The president of the Federal Reserve Bank of Minneapolis said Thursday the Fed should keep interest rates extremely low until unemployment reaches 5.5 percent.

So long as inflation doesn't rise above 2.25 percent, Kocherlakota said, the Federal Open Market Committee should promise to keep rates low until unemployment falls below the 5.5 percent target.

"As long as the FOMC satisfies its price stability mandate, it should keep the fed funds rate extraordinarily low until the unemployment rate has fallen below 5.5 percent," Kocherlakota said in a speech at Gogebic Community College in Ironwood, Mich. – a two hour drive east of Duluth.

Kocherlakota does not serve on the FOMC, though like Fed bank presidents, he attends the meetings.

The speech builds on the decision last week by the Fed to do a third round of quantitative easing, an effort to further dridown interest rates by buying long-term securities from banks. Fed Chairman Ben Bernanke said the central bank will work to keep interest rates low "for a considerable time after the economic recovery strengthens."

That phrase was important to economists and investors, because they interpreted it as an open-ended commitment to low interest rates, which are supposed to encourage lending and stimulate the economy.

Kocherlakota took it a step further on Thursday. He argued that if the public believes the Fed will start raising interest rates when unemployment falls below 7 percent, or even below 6 percent, people will be more reluctant to spend and the economy will recover more slowly.

He made a psychological argument: The lower the explicit target for unemployment, the longer the Fed will keep interest rates low, and the more comfortable people will be spending money. That, in turn, should help the economy recover faster, he said.

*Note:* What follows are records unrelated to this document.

-- ==== Sys2Proof/Certificates/Slice0/Obligations.lean ====
section
/-! DEFINITION. The statements for the provers, from the numbered rules of the spec. -/

open Sys2Proof Sys2Proof.Machine Sys2Proof.Safety

/-! ### Descriptors -/

/-- 95_test_vectors.md section 7 and R70: words written out from the opcode table, and reserved ones. -/
def Obligations.DecodesTheTableWords : Prop :=
  decode 32 ⟨0x00000000, 0x1000, 3⟩ = .ok (.writeSpi 0x1000 3) ∧
  decode 32 ⟨0x00000001, 0x2000, 4⟩ = .ok (.readSpi 0x2000 4) ∧
  decode 32 ⟨0x00000002, 0x1000, 16⟩ = .ok (.writeSpiEmulate9 0x1000 16) ∧
  decode 32 ⟨0x00000003, 0x1000, 5⟩ = .ok (.writeGpio8Wr 0x1000 5) ∧
  decode 32 ⟨0x00000004, 0x1000, 6⟩ = .ok (.writeGpio16Wr 0x1000 6) ∧
  decode 32 ⟨0x00000005, 0, 0⟩ = .ok (.writeGpio16WrLatched 0 0) ∧
  decode 32 ⟨0x00000006, 0x3000, 1⟩ = .ok (.readGpio8 0x3000 1) ∧
  decode 32 ⟨0x00000007, 0x3000, 2⟩ = .ok (.readGpio16 0x3000 2) ∧
  decode 32 ⟨0x00000008, 0, 0⟩ = .error .reserved ∧
  decode 32 ⟨0x000000FF, 0, 0⟩ = .error .reserved ∧
  decode 32 ⟨0x00000100, 0, 0⟩ = .error .reserved ∧
  decode 32 ⟨0x80000003, 0, 0⟩ = .error .reserved

/-- R71: a descriptor is reserved exactly when `RSV` is not 0 or `OP` is above 7; otherwise it decodes to the command
whose opcode (R70) is its `OP`, with `ADDR` and `LEN` as they stand. -/
def Obligations.DecodingIsTotalAndExact : Prop :=
  ∀ (aw : Nat) (word0 : BitVec 32) (addr len : Nat), addr < 2 ^ aw → len < 2 ^ aw →
    if word0.extractLsb' 8 24 ≠ 0 ∨ 7 < (word0.extractLsb' 0 8).toNat then
      decode aw ⟨word0, addr, len⟩ = .error .reserved
    else ∃ i, decode aw ⟨word0, addr, len⟩ = .ok i ∧
      i.opcode = word0.extractLsb' 0 8 ∧ i.addr = addr ∧ i.len = len

/-- Every well-formed command is read back from its words, at every width `AW` and every operand. That the words are laid
out as one number so is the model's choice (log 3). -/
def Obligations.DecodeOfEncodeIsTheCommand : Prop :=
  ∀ (aw : Nat) (i : Instr), i.wellFormed aw = true → decodeBits aw (encodeBits aw i) = .ok i

/-- Every descriptor that decodes is the encoding of what it decodes to: no two descriptors mean one command. -/
def Obligations.EncodeOfDecodeIsTheDescriptor : Prop :=
  ∀ (aw : Nat) (d : Descriptor) (i : Instr), decode aw d = .ok i → encode i = d ∧ i.wellFormed aw = true

/-! ### The step -/

/-- A step takes the next descriptor and runs the command it decodes to; with no descriptor the block stays as it is
(R9, R40; that an idle step changes nothing is log 1). -/
def Obligations.StepRunsTheDecodedCommand : Prop :=
  (∀ (s : State) (d : Descriptor) (rest : List Descriptor) (i : Instr),
    s.queue = d :: rest → decode s.cfg.aw d = .ok i → step s = exec i { s with queue := rest }) ∧
  ∀ s : State, s.queue = [] → step s = .next s

/-- R73: a reserved descriptor is answered `Err(NotImplemented)`; no bus event, no memory access, no change of `PREV`.
What the operand registers then hold is log 33. -/
def Obligations.ReservedDescriptorIsAnsweredNotImplemented : Prop :=
  ∀ (s : State) (d : Descriptor) (rest : List Descriptor), s.seq = .idle → s.queue = d :: rest →
    d.word0.extractLsb' 8 24 ≠ 0 ∨ 7 < (d.word0.extractLsb' 0 8).toNat →
    step s = .next { s with
      queue := rest, op := d.word0.extractLsb' 0 8, addr := d.addr, len := d.len
      responses := s.responses ++ [.err .notImplemented] }

/-- R41: an issue while `SEQ` is Busy is given no meaning, whatever the command (log 29). -/
def Obligations.IssueWhileBusyIsRefused : Prop :=
  ∀ (i : Instr) (s : State), s.seq = .busy → exec i s = .refused .issueWhileBusy

/-- R3, R41, R138: every issued descriptor that the step answers gets one response, the descriptor is taken and the
sequencer is idle again. -/
def Obligations.OneResponseForEachDescriptor : Prop :=
  ∀ (s t : State) (d : Descriptor) (rest : List Descriptor), s.queue = d :: rest → step s = .next t →
    (∃ r, t.responses = s.responses ++ [r]) ∧ t.queue = rest ∧ t.seq = .idle

/-! ### Reset -/

/-- R44, R153, R7: `PREV` is 0, the configuration's `PREV_RESET`, `SEQ` is Idle, and nothing has been emitted or
answered. -/
def Obligations.ResetClearsPrevAndIdles : Prop :=
  State.reset.prev = 0 ∧ State.reset.prev = State.reset.cfg.prevReset ∧ State.reset.seq = .idle ∧ State.reset.trace = [] ∧ State.reset.wire = [] ∧
  State.reset.responses = []

/-- The invariants hold after reset (the sizes and levels there are log 4, 5 and 6), and the configuration there has the
parameters of R7 at the values R7 gives. -/
def Obligations.ResetMeetsTheInvariants : Prop :=
  Inv State.reset ∧ TraceOk State.reset ∧ SourceValues State.reset.cfg

/-! ### Invariants -/

/-- The canonical forms of memory and latches, `PREV` within `W` bits, the sizes of `SCRATCH` and `STAGE`, and the idle
sequencer are kept by every step. -/
def Obligations.EveryStepKeepsTheInvariant : Prop :=
  ∀ s t : State, Inv s → step s = .next t → Inv t

/-- Every bus event is one the configuration allows: configured pins by their own path only (R82, R83), transfers of the
shape of R100 with a status that is not positive (R101). -/
def Obligations.EveryStepKeepsTheTraceLegal : Prop :=
  ∀ s t : State, TraceOk s → step s = .next t → TraceOk t

/-- R22: nothing the block does changes `CFG`; nor does it change what the host owns or its calling context. -/
def Obligations.ConfigurationIsImmutable : Prop :=
  ∀ s t : State, step s = .next t → t.cfg = s.cfg ∧ t.foreign = s.foreign ∧ t.maySuspend = s.maySuspend

/-- R37: the trace only grows, and every latch holds the level last written to its pin. -/
def Obligations.LatchesFollowTheTrace : Prop :=
  ∀ s t : State, step s = .next t → ∃ evs, t.trace = s.trace ++ evs ∧ t.latch = replay s.latch evs

/-! ### Chip-select -/

/-- R92 (log 19): the events of one command either are none or, where chip-select is configured, begin with its one
assertion and end with its one deassertion, with nothing on the pin between. -/
def Obligations.ChipSelectIsAssertedExactlyOnce : Prop :=
  ∀ (i : Instr) (s t : State) (cs : Pin), s.cfg.chipSelectLine = some cs → exec i s = .next t →
    ∃ evs, t.trace = s.trace ++ evs ∧
      (evs = [] ∨ ∃ mid, evs = pw cs false :: (mid ++ [pw cs true]) ∧ ∀ e ∈ mid, onPin cs.id e = false)

/-- R96: after any command that used the guard, successful or failed, chip-select is left at level 1. -/
def Obligations.ChipSelectIsLeftHigh : Prop :=
  ∀ (i : Instr) (s t : State) (cs : Pin), s.cfg.chipSelectLine = some cs → exec i s = .next t →
    t.trace ≠ s.trace → level t.latch cs.id = true

/-- R94, R95 (log 18): a command answered with a precondition error emits nothing, or the bare chip-select pair where
`PRECHECK_BEFORE_CS` is off; the always-failing command emits nothing in either case. -/
def Obligations.PreconditionErrorsTouchNoBus : Prop :=
  ∀ (i : Instr) (s t : State) (r : Response), exec i s = .next t → t.responses = s.responses ++ [r] →
    isPrecheckError r = true →
    t.trace = s.trace ++ (if i.opcode = 0x05 then [] else precheckEvents s.cfg)

/-- R89, R90, R91: the guard drives chip-select low before its body and high after it, on success and on an error alike,
and leaves the body's result as it is; without chip-select it is its body. -/
def Obligations.GuardEnclosesItsBody : Prop :=
  ∀ (body : State → Except Fault (Response × State)) (s : State),
    (s.cfg.chipSelectLine = none → withChipSelect body s = body s) ∧
    ∀ (cs : Pin) (r : Response) (t : State), s.cfg.chipSelectLine = some cs →
      body (pinWrite cs false s) = .ok (r, t) → withChipSelect body s = .ok (r, pinWrite cs true t)

/-! ### Pins and memory -/

/-- R85: a pin write emits one event by the pin's path, whether or not the level changes, and sets that latch alone. -/
def Obligations.PinWriteDrivesOneLine : Prop :=
  ∀ (p : Pin) (b : Bool) (s : State),
    (pinWrite p b s).trace = s.trace ++ [.pw p.id b (if p.maySleep then .sleep else .fast)] ∧
    (∀ q, level (pinWrite p b s).latch q = if q = p.id then b else level s.latch q) ∧
    pinWrite p b s = { s with trace := (pinWrite p b s).trace, latch := (pinWrite p b s).latch }

/-- R86: a pin read emits the answered level by the pin's path, returns it and changes no latch; an answer fixed in
advance is the one given (log 11). -/
def Obligations.PinReadReturnsTheAnsweredLevel : Prop :=
  ∀ (p : Pin) (s : State), ∃ b,
    pinRead p s = (b, { s with
      trace := s.trace ++ [.pr p.id b (if p.maySleep then .sleep else .fast)]
      pinAnswers := s.pinAnswers.tail, draws := s.draws + 1 }) ∧
    ∀ b' rest, s.pinAnswers = b' :: rest → b = b'

/-- R49 (log 17): the byte order of a 16-bit word in a buffer, read and written. -/
def Obligations.WordsLieInTheConfiguredByteOrder : Prop :=
  ∀ (s : State) (a : Nat) (w : Word),
    (s.cfg.wordOrder = .littleEndian →
      memRead16 s a = memByte s (a + 1) ++ memByte s a ∧
      memByte (memWrite a (bytesOfWord s.cfg.wordOrder w) s) a = w.extractLsb' 0 8 ∧
      memByte (memWrite a (bytesOfWord s.cfg.wordOrder w) s) (a + 1) = w.extractLsb' 8 8) ∧
    (s.cfg.wordOrder = .bigEndian →
      memRead16 s a = memByte s a ++ memByte s (a + 1) ∧
      memByte (memWrite a (bytesOfWord s.cfg.wordOrder w) s) a = w.extractLsb' 8 8 ∧
      memByte (memWrite a (bytesOfWord s.cfg.wordOrder w) s) (a + 1) = w.extractLsb' 0 8)

/-- R46: a write command stores nothing; a read command stores only inside `[ADDR, ADDR+LEN)`. -/
def Obligations.OnlyReadsStoreAndOnlyInTheRequest : Prop :=
  ∀ (i : Instr) (s t : State), exec i s = .next t →
    (isWrite i = true → t.mem = s.mem) ∧
    (isWrite i = false → ∀ a, ¬ (i.addr ≤ a ∧ a < i.addr + i.len) → memByte t a = memByte s a)

/-- R46: a read command does not read host memory: with any other memory it does the same, and what it stores on
success is the same. -/
def Obligations.ReadsDoNotDependOnMemory : Prop :=
  ∀ (i : Instr) (s t : State) (m : List Host.Cell), isWrite i = false → exec i s = .next t →
    ∃ t', exec i { s with mem := m } = .next t' ∧ t' = { t with mem := t'.mem } ∧
      (t.responses = s.responses ++ [.ok] →
        ∀ a, i.addr ≤ a → a < i.addr + i.len → memByte t' a = memByte t a)

/-- R42, R37: a command's events, response, stores and `PREV` do not depend on earlier events and responses, on what
earlier commands left in the operand registers, `ACC`, `STAGE` and `SCRATCH` (R35, R36), or on the latches, which no
command reads (R37) although R42 excepts them beside `PREV`. -/
def Obligations.EarlierOutcomesAreNotObserved : Prop :=
  ∀ (i : Instr) (s t : State) (o : BitVec 8) (a n : Nat) (acc : BitVec 64) (stage scratch : List Byte)
    (latch : List (Nat × Bool)) (tr : List Event) (wi : List WirePulse) (rs : List Response), SourceValues s.cfg → Inv s →
    scratch.length = s.scratch.length → exec i s = .next t →
    ∃ t' r evs w, exec i { s with op := o, addr := a, len := n, acc := acc, stage := stage, scratch := scratch,
                                  latch := latch, trace := tr, wire := wi, responses := rs } = .next t' ∧
      t.responses = s.responses ++ [r] ∧ t'.responses = rs ++ [r] ∧
      t.trace = s.trace ++ evs ∧ t'.trace = tr ++ evs ∧ t.wire = s.wire ++ w ∧ t'.wire = wi ++ w ∧
      t'.mem = t.mem ∧ t'.prev = t.prev

/-- R19, R124: `PREV` is 0 after reset, `writeGpio8Wr` and `writeGpio16Wr` leave the last word sent in it, and no other
command reads or writes it. That it is so with the optimisation disabled too is log 32 (R21, R124, D27). -/
def Obligations.OnlyGpioWritesUsePrev : Prop :=
  State.reset.prev = 0 ∧
  (∀ (addr len : Nat) (s t : State), exec (.writeGpio8Wr addr len) s = .next t →
    t.prev = lastWord s.prev ((List.range len).map fun k => (memByte s (addr + k)).setWidth 16)) ∧
  (∀ (addr len : Nat) (s t : State), exec (.writeGpio16Wr addr len) s = .next t →
    t.prev = lastWord s.prev ((List.range (len / 2)).map fun k => memRead16 s (addr + 2 * k))) ∧
  ∀ (i : Instr) (s t : State), (∀ addr len, i ≠ .writeGpio8Wr addr len ∧ i ≠ .writeGpio16Wr addr len) →
    exec i s = .next t →
    t.prev = s.prev ∧ ∀ p : Word, exec i { s with prev := p } = .next { t with prev := p }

"The FOMC can provide more current stimulus if people believe that liftoff will be triggered by a lower unemployment rate," Kocherlakota said.

Kocherlakota's "liftoff plan" in part reflects the ideas of Chicago Fed president Charles Evans, who has advocated a similar plan.

The Ninth District of the Federal Reserve, of which Kocherlakota is president, covers Montana, North and South Dakota, Minnesota, northern Wisconsin, and the Upper Peninsula of Michigan.